[Collected data entries]
━━━━━━━━
-- ==== Sys2Proof/Machine/Ops.lean ====
section
/-! DEFINITION. The named operations over memory and threads that every family shares: scratchpad, tags and barrier objects
(02 R55 to R61), commands in unit queues, taking an exception (15 R353, R354, R360, R361) and returning from one (09 R252),
and the failure of a generator (06 R178). -/

namespace Sys2Proof.Machine

/-- A T register takes a value: its sector is no longer poisoned. -/
def setT (t : Team) (n : Nat) (v : DWord) : Team := { t with t := amSet 0#64 t.t n v, badT := t.badT.filter (· != n) }

/-! ### Scratchpad -/

/-- Which scratchpad an offset lies in: the household window or a cohort's allocation. -/
inductive ScrRef where
  | window
  | cohort (pos : Nat)
  deriving DecidableEq, Repr

/-- The code of a scratchpad in a destination range. -/
def scrCode : ScrRef → Nat
  | .window => 0
  | .cohort p => p + 1

/-- The scratchpad of a code. -/
def scrOfCode : Nat → ScrRef
  | 0 => .window
  | p + 1 => .cohort p

/-- A scratchpad of a household. -/
def hhScr (h : Household) : ScrRef → Option Scratch
  | .window => some h.window
  | .cohort p => (h.cohorts[p]?).map (·.scratch)

/-- Update a scratchpad. -/
def modScr (s : State) (hid : Nat) (r : ScrRef) (f : Scratch → Scratch) : State :=
  match r with
  | .window => modHh s hid fun h => { h with window := f h.window }
  | .cohort p => modCohort s hid p fun c => { c with scratch := f c.scratch }

/-- The scratchpad and inner offset of [off, off + n), when it lies in one allocation (R55). -/
def scrFind (h : Household) (coh off n : Nat) : Option (ScrRef × Nat) :=
  match hhScr h (.cohort coh) with
  | none => none
  | some p =>
    if off + n ≤ p.size then some (.cohort coh, off)
    else if 0x100000 ≤ off ∧ off + n ≤ 0x100000 + h.window.size then some (.window, off - 0x100000)
    else none

/-- Bytes of a scratchpad. -/
def scrBytes (x : Scratch) (off n : Nat) : List Byte := memBytes x.bytes off n

/-- Store bytes; tags and layout stay (R57, R59). A barrier object that is written over names no fault of before. -/
def scrStore (x : Scratch) (off : Nat) (bs : List Byte) : Scratch :=
  { x with bytes := memStore x.bytes off bs, poison := cleanse x.poison off bs.length, genAux := amClear x.genAux (off - 7) (off + bs.length) }

/-- The word numbers that [off, off + n) touches. -/
def wordsOf (off n : Nat) : List Nat := (List.range ((off + n + 3) / 4 - off / 4)).map fun i => off / 4 + i

/-- The 1 KiB regions that [off, off + n) touches. -/
def regionsOf (off n : Nat) : List Nat := (List.range ((off + n + 1023) / 1024 - off / 1024)).map fun i => off / 1024 + i

/-- Every word is FULL (R57, R261). -/
def wordsFull (x : Scratch) (ws : List Nat) : Bool := ws.all fun w => !amGet false x.empty w

/-- Every word is EMPTY and none is owned by an outstanding command (R57, R261). -/
def wordsEmpty (x : Scratch) (ws : List Nat) : Bool := ws.all fun w => amGet false x.empty w && amGet 0 x.owner w == 0

/-- A word whose tag an outstanding command has set EMPTY (R58). -/
def wordsOwned (x : Scratch) (ws : List Nat) : Bool := ws.any fun w => amGet 0 x.owner w != 0 && amGet false x.empty w

/-- Set the tags of words. -/
def setTags (x : Scratch) (ws : List Nat) (empty : Bool) : Scratch :=
  { x with empty := ws.foldl (fun m w => amSet false m w empty) x.empty }

/-- A command claims the words it will write: tags EMPTY, and it is the last-issued covering them (R58). -/
def claimWords (x : Scratch) (ws : List Nat) (cmd : Nat) : Scratch :=
  { x with empty := ws.foldl (fun m w => amSet false m w true) x.empty, owner := ws.foldl (fun m w => amSet 0 m w cmd) x.owner }

/-- The words that a command still owns become FULL (R58): at a word's last byte, or when the command ends. -/
def releaseWords (x : Scratch) (cmd : Nat) (p : Nat → Bool) : Scratch :=
  let ws := (x.owner.filter fun e => e.2 == cmd && p e.1).map (·.1)
  { x with empty := ws.foldl (fun m w => amSet false m w false) x.empty, owner := ws.foldl (fun m w => amSet 0 m w 0) x.owner }

/-- Set the layout tag of regions. -/
def setLayout (x : Scratch) (rs : List Nat) (code : Nat) : Scratch :=
  { x with layout := rs.foldl (fun m r => amSet 0 m r code) x.layout }

/-- A command ends: every word it owns in its household becomes FULL (R58). -/
def releaseAll (s : State) (hid cmd : Nat) : State :=
  modHh s hid fun h =>
    { h with window := releaseWords h.window cmd fun _ => true
             cohorts := h.cohorts.map fun c => { c with scratch := releaseWords c.scratch cmd fun _ => true } }

/-- A scratchpad of zeros, every tag FULL (R56). -/
def freshScratch (size : Nat) : Scratch := ⟨size, [], [], [], [], [], []⟩

/-! ### Barrier objects (R60, R61) -/

/-- The fields of a barrier object (Table 2.2). -/
structure Barrier where
  code : Nat
  err  : Bool
  ph   : Bool
  kind : Bool
  exp  : Nat
  pend : Nat
  deriving DecidableEq, Repr

/-- Read the fields from 64 bits. -/
def barOf (v : Nat) : Barrier :=
  ⟨v / 2 ^ 56 % 256, v / 2 ^ 55 % 2 == 1, v / 2 ^ 54 % 2 == 1, v / 2 ^ 53 % 2 == 1, v / 2 ^ 25 % 2 ^ 25, v % 2 ^ 25⟩

/-- The 64 bits of a barrier object; the reserved bits [52:50] keep what they held. -/
def barBits (b : Barrier) (old : Nat) : Nat :=
  b.code * 2 ^ 56 + (if b.err then 2 ^ 55 else 0) + (if b.ph then 2 ^ 54 else 0) + (if b.kind then 2 ^ 53 else 0)
    + old / 2 ^ 50 % 8 * 2 ^ 50 + b.exp % 2 ^ 25 * 2 ^ 25 + b.pend % 2 ^ 25

/-- The outcome of an arrival (R61): the object after it, a thread's overflow, and whether an error code was lowered. -/
structure ArriveRes where
  bar      : Barrier
  overflow : Bool
  lowered  : Bool
  deriving DecidableEq, Repr
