/-- The team stalls: the sub-core leaves it (R23, R26). -/
def stall (s : State) (x : Iss) : State :=
  if x.access then s else
  let s := modTeam s x.hid x.slot fun t => { t with stalled := true, age := quitAge s x.h.die x.h.core x.t.sub x.hid x.slot t }
  modCore s x.h.die x.h.core fun c => { c with current := modAt (fun _ => none) c.current x.t.sub }

/-- Lanes go on at an address. -/
def goTo (s : State) (x : Iss) (lanes : List Nat) (pc : DWord) : State :=
  if x.access then modTeam s x.hid x.slot fun t => { t with access := { t.access with pc := pc, entry := false } }
  else modTeam s x.hid x.slot fun t => lanes.foldl (fun t l => teamModTh l (fun th => { th with pc := pc, entry := false }) t) t

/-- Lanes of the issue that can go on: READY or SUSPENDED and still at the issued instruction, not at an entry that a trap
has just set. -/
def stillHere (s : State) (x : Iss) : List Nat :=
  if x.access then (match getTeam s x.hid x.slot with | some t => if t.access.run == .running then x.split else [] | none => [])
  else x.split.filter fun l =>
    match getTh s x.hid x.slot l with
    | some th => (th.stat == .ready || th.stat == .suspended) && th.pc == x.pc && !th.entry
    | none => false

/-- Every lane of the split that did not fault or wait goes on at the next instruction. -/
def advance (s : State) (x : Iss) : State := goTo s x (stillHere s x) (returnAddress x.pc)

/-- Lanes wait at the instruction (R19). -/
def waitLanes (s : State) (x : Iss) (lanes : List Nat) (w : Wait) : State :=
  lanes.foldl (fun s' l => setStat s' x.hid x.slot l (.waiting w s.cyc)) s

/-- Registers of a use by a lane: V numbers, resolved V[Xn]. -/
def useRange (th : Thread) (o : Operand) (w : Nat) : Option (Nat × Nat) :=
  match o with
  | .v n => some (n, w)
  | .vx k => (th.x[k]?).map fun x => (x.val.toNat, w)
  | _ => none

/-- A use touches a destination that a logged access has pending (R356). -/
def usePending (t : Team) (lane : Nat) (th : Thread) (u : BitVec 9 × Nat) : Bool :=
  match operandOf u.1 with
  | none => false
  | some o =>
    t.log.any fun e => e.lanes.any fun l =>
      l.stat != .failed && (l.lane != lane || inMode t lane l.trap th.trapMode) &&
      (match l.req.dst, o with
       | some (.t n), .t m => n == m
       | some (.tv n), .tv m => l.lane == lane && n < m + u.2 && m < n + l.req.w
       | some (.v n), _ =>
         l.lane == lane && (match useRange th o u.2 with | some (m, w) => n < m + w && m < n + l.req.w | none => false)
       | _, _ => false)

/-- The split stalls on a pending register, or while the table is full for one of its team's lanes (R352, R356). -/
def mustStall (x : Iss) (uses : List (BitVec 9 × Nat)) : Bool :=
  !x.access &&
  ((x.t.log.any fun e => e.lanes.any fun l => match l.stat with | .full _ => true | _ => false) ||
   x.split.any fun l => match teamTh x.t l with
     | some th => uses.any (usePending x.t l th)
     | none => false)

/-- A lane of the split is logging (R356). -/
def anyLogging (x : Iss) : Bool := !x.access && x.split.any (logging x.t)
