/-- A waiting lane's access has been performed: the lane completes, or faults. -/
def endMem (s : State) (x : Lane × MemReq × PRes) : State :=
  match x.2.2 with
  | .done v => waitDone (writeBack s x.1 x.2.1 v) x.1.hid x.1.slot x.1.lane
  | .bad fi => hold s x.1.hid x.1.slot x.1.lane fi x.2.1.inst
  | _ => s

/-- A waiting access whose condition may hold: its lane completes, faults, or still waits (none). -/
def tryMem (s : State) (l : LaneId) (hli : Nat) (r : MemReq) : Option State :=
  let (res, t) := performLanes s r.inst (turnOf s ⟨l.hid, l.slot, l.lane, false⟩ hli r) 17
  let ends := res.any fun x => match x.2.2 with | .done _ | .bad _ => true | _ => false
  if ends then some (res.foldl endMem t) else none

/-- Room in a household's spawn queue (R42). -/
def spawnRoom (h : Household) : Bool := h.spawnq.length + ((h.groups.map (·.length)).sum) < h.env.spawncap

/-- Queue one accepted item (R42, R255) and write the predicate. -/
def enqueueSpawn (s : State) (hid slot lane : Nat) (child : DWord) (args : List Word) (pd : Nat) : State :=
  match getTh s hid slot lane with
  | none => s
  | some th =>
    let it : SpawnItem := { pc := child, args := args, hli := th.hli, count := th.spawned, at_ := s.cyc, depth := th.depth, rng := th.rng }
    let s := modHh s hid fun h => { h with spawnq := h.spawnq ++ [it] }
    modTh s hid slot lane fun th => setPred { th with spawned := th.spawned + 1#32 } pd true

/-- The head condition of a lane's log that waits (R357). -/
def condHead (t : Team) (lane : Nat) : Option (Nat × LogLane) :=
  (t.log.zipIdx.filterMap fun (x, e) =>
    (x.lanes.find? fun l => l.lane == lane && isHead t e l && (match l.stat with | .cond _ => true | _ => false)).map fun l => (e, l)).head?

/-- The lanes of the e-th entry that wait with lane r's record for the same bytes: an ST or ATOM performs them in ascending lane order
(R54). -/
def condGroup (s : State) (hid slot e : Nat) (r : LogLane) : List Nat :=
  if !ordered r.req.inst then [r.lane] else
  ((((getTeam s hid slot).bind fun t => t.log[e]?).map (·.lanes)).getD []).filterMap fun m =>
    match m.stat with
    | .cond _ => if sameCell s (⟨hid, slot, r.lane, false⟩, r.req) (⟨hid, slot, m.lane, false⟩, m.req) then some m.lane else none
    | _ => none

/-- The cell that a split's ATOM into an OUT queue waits for is free (R146, R266). -/
def cellFree (s : State) (l : LaneId) (r : MemReq) : Bool :=
  match getHh s l.hid with
  | none => true
  | some h =>
    !tagsWait s h r.inst && match scrLook h (laneCoh h ⟨l.hid, l.slot, l.lane, false⟩) r.addr 1 with
    | some (_, o, x) => !wordsOwned x (wordsOf o (4 * r.w))
    | none => true

/-- WAIT_CONDITION_MET (R241, R357): one lane whose condition holds completes in one event. -/
def execWaitConditionMet (l : LaneId) (s : State) : Out :=
  match getHh s l.hid, getTh s l.hid l.slot l.lane with
  | some h, some th =>
    match th.stat with
    | .waiting (.mem r) _ => match tryMem s l th.hli r with | some s => .next s | none => .fault .notEnabled
    | .waiting (.join _ n ph) _ => if cvPhase h th.hli n != ph then .next (waitDone s l.hid l.slot l.lane) else .fault .notEnabled
    | .waiting (.spawn _ child args pd) _ =>
      if spawnRoom h then .next (waitDone (enqueueSpawn s l.hid l.slot l.lane child args pd) l.hid l.slot l.lane)
      else .fault .notEnabled
    | _ =>
      match (getTeam s l.hid l.slot).bind fun t => condHead t l.lane with
      | none => .fault .notEnabled
      | some (e, r) =>
        match (performReq s ⟨l.hid, l.slot, l.lane, false⟩ th.hli r.req).1 with
        | .wait | .busy => .fault .notEnabled
        | _ =>
          let group := condGroup s l.hid l.slot e r
          .next (replayTeam s l.hid l.slot fun _ m => group.contains m.lane &&
            (match m.stat with | .cond _ => true | .queued => true | _ => false))
  | _, _ => .fault .notEnabled

/-- The wait limit of a household's context; zero disables the check (R49). -/
def waitLimit (s : State) (h : Household) : Nat := ((getCtx s h.ctx).map (·.waitlim)).getD 0

/-- A wait that began at `since` has passed the limit. -/
def overdue (s : State) (h : Household) (since : Nat) : Bool := waitLimit s h != 0 && since + waitLimit s h < s.cyc

/-- The instruction a lane waits at, unless the limit does not count its wait (R49). -/
def waitInstr (w : Wait) : Option Instr :=
  match w with
  | .mem r => some r.inst
  | .join i _ _ | .pop i _ | .push i _ _ | .regroup i _ _ _ | .spawn i _ _ _ => some i
  | .cell _ r => some r.inst
  | .trapSet | .event => none

/-- Every thread that issued the open REGROUP. -/
def regroupers (h : Household) : List (Nat × Nat × Instr) :=
  (hhThreads h).filterMap fun (slot, lane, th) =>
    match th.stat with | .waiting (.regroup i _ _ _) _ => some (slot, lane, i) | _ => none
━━━━━━━━
What to produce: Filter the entries and copy out every line with the word "allocation".

Response box:
/-- Which scratchpad an offset lies in: the household window or a cohort's allocation. -/
/-- The scratchpad and inner offset of [off, off + n), when it lies in one allocation (R55). -/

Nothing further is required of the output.